KeyError: "['input_smiles'] not found in axis"

skinnider commented 3 months ago

write_structural_prior_CV is failing seemingly because the "input_smiles" column does not exist in the AddCarbon file:

[Thu Jul 18 23:23:27 2024]
rule write_structural_prior_CV:
    input: /Genomics/skinniderlab/food-clm/clm/database=FooDB-representation=NA-metric=NA-optimizer=NA-rarefaction=1-enum_factor=30/30/prior/inputs/train0_structures_SMILES_3.smi, /Genomics/skinniderlab/food-clm/clm/database=FooDB-representation=NA-metric=NA-optimizer=NA-rarefaction=1-enum_factor=30/30/prior/inputs/test0_structures_SMILES_3.smi, /Genomics/skinniderlab/food-clm/PubChem.tsv, /Genomics/skinniderlab/food-clm/clm/database=FooDB-representation=NA-metric=NA-optimizer=NA-rarefaction=1-enum_factor=30/30/prior/samples/structures_SMILES_3_unique_masses.csv.gz, /Genomics/skinniderlab/food-clm/clm/database=FooDB-representation=NA-metric=NA-optimizer=NA-rarefaction=1-enum_factor=30/30/prior/inputs/train0_structures_SMILES_3_carbon.csv.gz
    output: /Genomics/skinniderlab/food-clm/clm/database=FooDB-representation=NA-metric=NA-optimizer=NA-rarefaction=1-enum_factor=30/30/prior/structural_prior/structures_SMILES_3_CV_ranks_structure.csv.gz, /Genomics/skinniderlab/food-clm/clm/database=FooDB-representation=NA-metric=NA-optimizer=NA-rarefaction=1-enum_factor=30/30/prior/structural_prior/structures_SMILES_3_CV_tc.csv.gz
    jobid: 0
    reason: Forced execution
    wildcards: output_dir=/Genomics/skinniderlab/food-clm/clm/database=FooDB-representation=NA-metric=NA-optimizer=NA-rarefaction=1-enum_factor=30, enum_factor=30, dataset=structures, repr=SMILES, fold=3
    resources: mem_mb=64000, mem_mib=61036, disk_mb=12342, disk_mib=11771, tmpdir=/tmp, slurm_partition=main,hoppertest,skinniderlab, runtime=1015

reading NP model ...
model in
(INFO) (__main__.py) (18-Jul-24 23:23:30) CLM vsrc
  0%|          | 0/1 [00:00<?, ?it/s]/Genomics/argo/users/ms0270/git/CLM/src/clm/functions.py:466: FutureWarning: The behavior of DataFrame concatenation with empty or all-NA entries is deprecated. In a future version, this will no longer exclude empty or all-NA columns when determining the result dtypes. To retain the old behavior, exclude the relevant entries before the concat operation.
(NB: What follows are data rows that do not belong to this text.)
-- ==== Sys2Proof/Laws/PerInstr.lean ====
section
/-! SUPPORT. Decoding of an encoded instruction, one lemma for each constructor (R183 to R192). -/

set_option linter.unusedSimpArgs false

namespace Sys2Proof.Laws.RoundTrip

/-- An instruction has a word, and a well-formed one is what its word decodes to. -/
def Statement (i : Instr) : Prop := (isEvent i = false → (encode i).isSome = true) ∧
  (wellFormed i = true → ∀ w, encode i = some w → decode w = .ok i)

theorem of_fields (i : Instr) (f : Fields) (he : encodeFields i = some f) (hd : decodeFields f = .ok i) : Statement i := by
  refine ⟨fun _ => by simp [encode, he], fun hw w h => ?_⟩
  simp only [encode, he, Option.map_some, Option.some.injEq] at h
  subst h
  simp [decode, ofWord_toWord, hd, hw]

theorem of_none (i : Instr) (he : encodeFields i = none) (hv : isEvent i = true) : Statement i :=
  ⟨fun h => by simp [hv] at h, fun _ w h => by simp [encode, he] at h⟩


theorem of_fields' (i : Instr) (f : Fields) (he : encodeFields i = some f)
    (hd : wellFormed i = true → decodeFields f = .ok i) : Statement i := by
  refine ⟨fun _ => by simp [encode, he], fun hw w h => ?_⟩
  simp only [encode, he, Option.map_some, Option.some.injEq] at h
  subst h
  simp [decode, ofWord_toWord, hd hw, hw]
  df = pd.concat([df, pd.DataFrame(chunk_data)], ignore_index=True)
100%|██████████| 1/1 [00:19<00:00, 19.31s/it]
  0%|          | 0/1 [00:00<?, ?it/s]/Genomics/argo/users/ms0270/git/CLM/src/clm/functions.py:466: FutureWarning: The behavior of DataFrame concatenation with empty or all-NA entries is deprecated. In a future version, this will no longer exclude empty or all-NA columns when determining the result dtypes. To retain the old behavior, exclude the relevant entries before the concat operation.
  df = pd.concat([df, pd.DataFrame(chunk_data)], ignore_index=True)
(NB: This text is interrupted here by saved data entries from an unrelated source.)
/-! Events -/

/-- O43: a flit waits at stop 0 of die 0; whether a loop takes it is the part's loop map (log 5). -/
theorem witness_injection (h : loopMap 0 0 5 = true) (k : loopMap 0 7 5 = true) :
    let f : Flit := { flitTo 0 7 vcRSP (.probe 9 2 0) with stage := .queued, age := 3 }
    let s := onNet f small
    ((s.entriesOf 0 0).filter fun f => f.stage = .queued).filter (s.placeable 5) = [f] := by
  have e : (State.entriesOf (onNet { flitTo 0 7 vcRSP (.probe 9 2 0) with stage := .queued, age := 3 } small) 0 0) =
      [{ flitTo 0 7 vcRSP (.probe 9 2 0) with stage := .queued, age := 3 }] := by decide +kernel
  show List.filter _ (List.filter _ (State.entriesOf _ 0 0)) = _
  rw [e]
  simp [State.placeable, Flit.mayUse, Flit.before, flitTo, vcOrdered, vcRSP, h, k]
/-- O43: an arrival, an aging slot's arrival, a flit that is taken back, and landed ones. -/
theorem witness_corridor :
    let f (st : Stage) : Flit := { flitTo 0 7 vcRSP (.probe 9 2 0) with stage := st }
    (∀ st ∈ [Stage.slot 5 1 0 false, .slot 5 1 3 false, .slot 5 16 0 true, .slot 5 1 4 false],
      f st ∈ (onNet (f st) small).net ∧ (f st).die = 0 ∧
      ∀ g ∈ (onNet (f st) small).net, g.die = 0 → g = f st) ∧
    (onNet (f .landed) small).landedAt 0 7 vcRSP .landed = [f .landed] ∧
    (onNet (f .agingBuf) small).landedAt 0 7 vcRSP .agingBuf = [f .agingBuf] ∧ small.net = [] ∧ 64 * 0 + 16 % 16 = 0 := by
  decide +kernel

def fill (vd : Nat) (served free : Bool) : HbmReq := ⟨vd, 0, .phys, 0, 0, 1, none, free, served⟩
def hbmState (l : List HbmReq) (w : Word) : State :=
  { small with dies := [(0, { Die.init with hbm := l, weight := [(1, w)] })] }

/-- O44: a request that its bucket pays for, one that it does not, one that has been served, and a bucket. -/
theorem witness_hbm :
    (∃ r ∈ ((hbmState [fill 1 false false] 0x00100004000F0000).die 0).hbm, r.served = false ∧ r.bursts ≤ 0xF) ∧
    (∃ r ∈ ((hbmState [fill 1 false false] 0).die 0).hbm, r.served = false ∧ r.free = false ∧ 0 < r.bursts ∧ r.vd = 1) ∧
    ((hbmState [fill 1 true false] 0).die 0).hbm[0]? = some (fill 1 true false) ∧
    setHas (hbmState [fill 1 true false] 0).badBursts 0 = false ∧
    mapGet? ((hbmState [] 0x00100004000F0000).die 0).weight 1 ≠ none := by decide +kernel

/-- A strand whose access waits for one reply. -/
def access (act : GAct) (n : Nat) : Op := ⟨4, act, 0x10000, n, [], [], [], 1, true, 0, none, [], 0, false, 0, 0, false⟩
def waitingFor (o : Op) : Strand := { running with st := .waitMem, wait := .reply, op := some { o with sent := false } }
def leaf1 : Leaf := ⟨0x10000, 0, false, false, 0, false, .release, true, true, true, 0⟩
def req1 (k : HKind) : HReq := ⟨k, 9, 2, 4, .phys, 0x10000, 8, [], leaf1, 0, 0, none, true⟩
def replyState (act : GAct) (m : Msg) : State := onNet (flitTo 0 0 vcRSP m) (onStrand (waitingFor (access act 8)))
100%|██████████| 1/1 [00:04<00:00,  4.67s/it]
(INFO) (write_structural_prior_CV.py) (18-Jul-24 23:24:02) Reading PubChem file
(INFO) (write_structural_prior_CV.py) (18-Jul-24 23:25:43) Reading sample file from generative model
/Genomics/argo/users/ms0270/git/CLM/src/clm/functions.py:524: ParserWarning: Falling back to the 'python' engine because the 'c' engine does not support regex separators (separators > 1 char and different from '\s+' are interpreted as regex); you can avoid this warning by specifying engine='python'.
  return pd.read_csv(filename, compression=compression, **kwargs)
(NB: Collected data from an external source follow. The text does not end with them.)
theorem skewedSum_accXor (x y : Acc) : skewedSum (accXor x y) = skewedSum x ^^^ skewedSum y := by
  simp only [skewedSum_eq, ← xorSum_xor, accByte_accXor, BitVec.setWidth_xor, rotl160_xor]

/-- The closed form over the fold of a message: a byte more adds its term (R89). -/
theorem skewedSum_fold (m : List Byte) :
    skewedSum (fold m) = xorSum m.length fun k => rotl160 ((m.getD k 0).setWidth 160) (11 * k % 160) := by
  induction m using List.reverseRecOn with
  | nil =>
    have hempty : fold [] = Acc.zero := rfl
    simp [hempty, skewedSum_eq]
  | append_singleton m b ih =>
    have hinit : (xorSum m.length fun k => rotl160 (((m ++ [b]).getD k 0).setWidth 160) (11 * k % 160)) =
        xorSum m.length fun k => rotl160 ((m.getD k 0).setWidth 160) (11 * k % 160) :=
      xorSum_congr fun k hk => by rw [List.getD_append _ _ _ _ hk]
    have hlast : (m ++ [b]).getD m.length 0 = b := by simp
    have hwrap : 11 * (m.length % 160) % 160 = 11 * m.length % 160 := by omega
    rw [List.length_append, List.length_singleton, xorSum_succ, hinit, hlast, ← ih, skewedSum_eq, skewedSum_eq]
    refine xorSum_of_change (Nat.mod_lt m.length (by decide)) fun i hi => ?_
    rw [accByte_fold _ i hi, accByte_fold _ i hi, foldByte_concat]
    by_cases h : m.length % 160 = i
    · simp [← h, hwrap]
    · simp [h, Ne.symm h]

end Machine

end Sys2Proof
end

section
/-! PROOFS. The Byte Realigner: the placement, the rotation, the closed form and its linearity. -/

namespace Sys2Proof.Machine

/-- Settles O46: `slot_eq_iff` is the bijection, and after all 160 placements every slot holds its byte. -/
theorem placementFillsTheShiftGroups : Obligations.PlacementFillsTheShiftGroups := by
  refine ⟨fun i hi => ⟨shiftOf_lt i, alignIndex_lt i, ?_⟩, fun s hs a ha => ?_, fun x s a hs ha => ?_⟩
  · exact (slot_eq_iff hi (shiftOf_lt i) (alignIndex_lt i)).1 ⟨rfl, rfl⟩
  · have hlt : rawIndex s a < 160 := Nat.mod_lt _ (by decide)
    obtain ⟨hshift, halign⟩ := (slot_eq_iff hlt hs ha).2 rfl
    exact ⟨hlt, hshift.symm, halign.symm⟩
  · rw [shiftGroups_eq, entry_shiftGroupsUpTo x hs ha (le_refl _)]
    exact if_pos (Nat.mod_lt _ (by decide))

/-- Settles O47: the integer of the rotated bytes is the rotated integer. -/
theorem rotationIsOfTheLittleEndianBitString : Obligations.RotationIsOfTheLittleEndianBitString := by
  refine fun s h1 h7 => ⟨fun gs => if_neg (by omega), fun g => ⟨fun j hj => entry_ofFn _ j hj, ?_⟩⟩
  rw [← int160_rotlBytes g h1 h7, bytes20_int160]

/-- Settles O48. -/
theorem realignClosedForm : Obligations.RealignClosedForm := by
  refine ⟨realign_eq, fun c i b _ hb => ?_, skewedSum_fold⟩
  rw [← getLsbD_rotl160_byte c (Nat.mod_lt (11 * i) (by decide)) hb, Nat.mod_add_mod]

/-- Settles O49: the closed form is linear, and the zero Accumulator is the XOR of itself with itself. -/
theorem realignIsLinear : Obligations.RealignIsLinear := by
  have hlinear : ∀ x y : Acc, realign (accXor x y) = blockXor (realign x) (realign y) := by
    intro x y
    refine eq_of_entry_eq fun j hj => ?_
    have hrev : 19 - j < 20 := by omega
    simp [realign_eq, skewedSum_accXor, hj, hrev]
  refine ⟨hlinear, ?_⟩
  have hzero : accXor Acc.zero Acc.zero = Acc.zero := eq_of_entry_eq fun i _ => by simp
  calc realign Acc.zero = blockXor (realign Acc.zero) (realign Acc.zero) := by rw [← hlinear, hzero]
    _ = Block.zero := eq_of_entry_eq fun j _ => by simp

end Sys2Proof.Machine
end

section
/-! SUPPORT. The Length Injector byte by byte (R93), and the digest of a message with one byte that is not zero (R89,
R97). -/

namespace Sys2Proof.Machine

/-- The bytes of INJECT (R93). -/
theorem entry_inject (x : Block) (l : Word64) {j : Nat} (hj : j < 20) :
    entry (inject x l) j = if j < 8 then entry x j ^^^ byteAt l j else entry x j :=
  entry_ofFn _ j hj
Traceback (most recent call last):
  File "/Genomics/skinniderlab/PED-generation/env-clm/bin/clm", line 8, in <module>
    sys.exit(main())
  File "/Genomics/argo/users/ms0270/git/CLM/src/clm/__main__.py", line 76, in main
    args.func(args)
  File "/Genomics/argo/users/ms0270/git/CLM/src/clm/commands/write_structural_prior_CV.py", line 297, in main
    write_structural_prior_CV(
  File "/Genomics/argo/users/ms0270/git/CLM/src/clm/commands/write_structural_prior_CV.py", line 253, in write_structural_prior_CV
    addcarbon.drop(columns="input_smiles", inplace=True)
  File "/Genomics/skinniderlab/PED-generation/env-clm/lib/python3.10/site-packages/pandas/core/frame.py", line 5581, in drop
    return super().drop(
  File "/Genomics/skinniderlab/PED-generation/env-clm/lib/python3.10/site-packages/pandas/core/generic.py", line 4788, in drop
    obj = obj._drop_axis(labels, axis, level=level, errors=errors)
  File "/Genomics/skinniderlab/PED-generation/env-clm/lib/python3.10/site-packages/pandas/core/generic.py", line 4830, in _drop_axis
    new_axis = axis.drop(labels, errors=errors)
  File "/Genomics/skinniderlab/PED-generation/env-clm/lib/python3.10/site-packages/pandas/core/indexes/base.py", line 7070, in drop
    raise KeyError(f"{labels[mask].tolist()} not found in axis")
KeyError: "['input_smiles'] not found in axis"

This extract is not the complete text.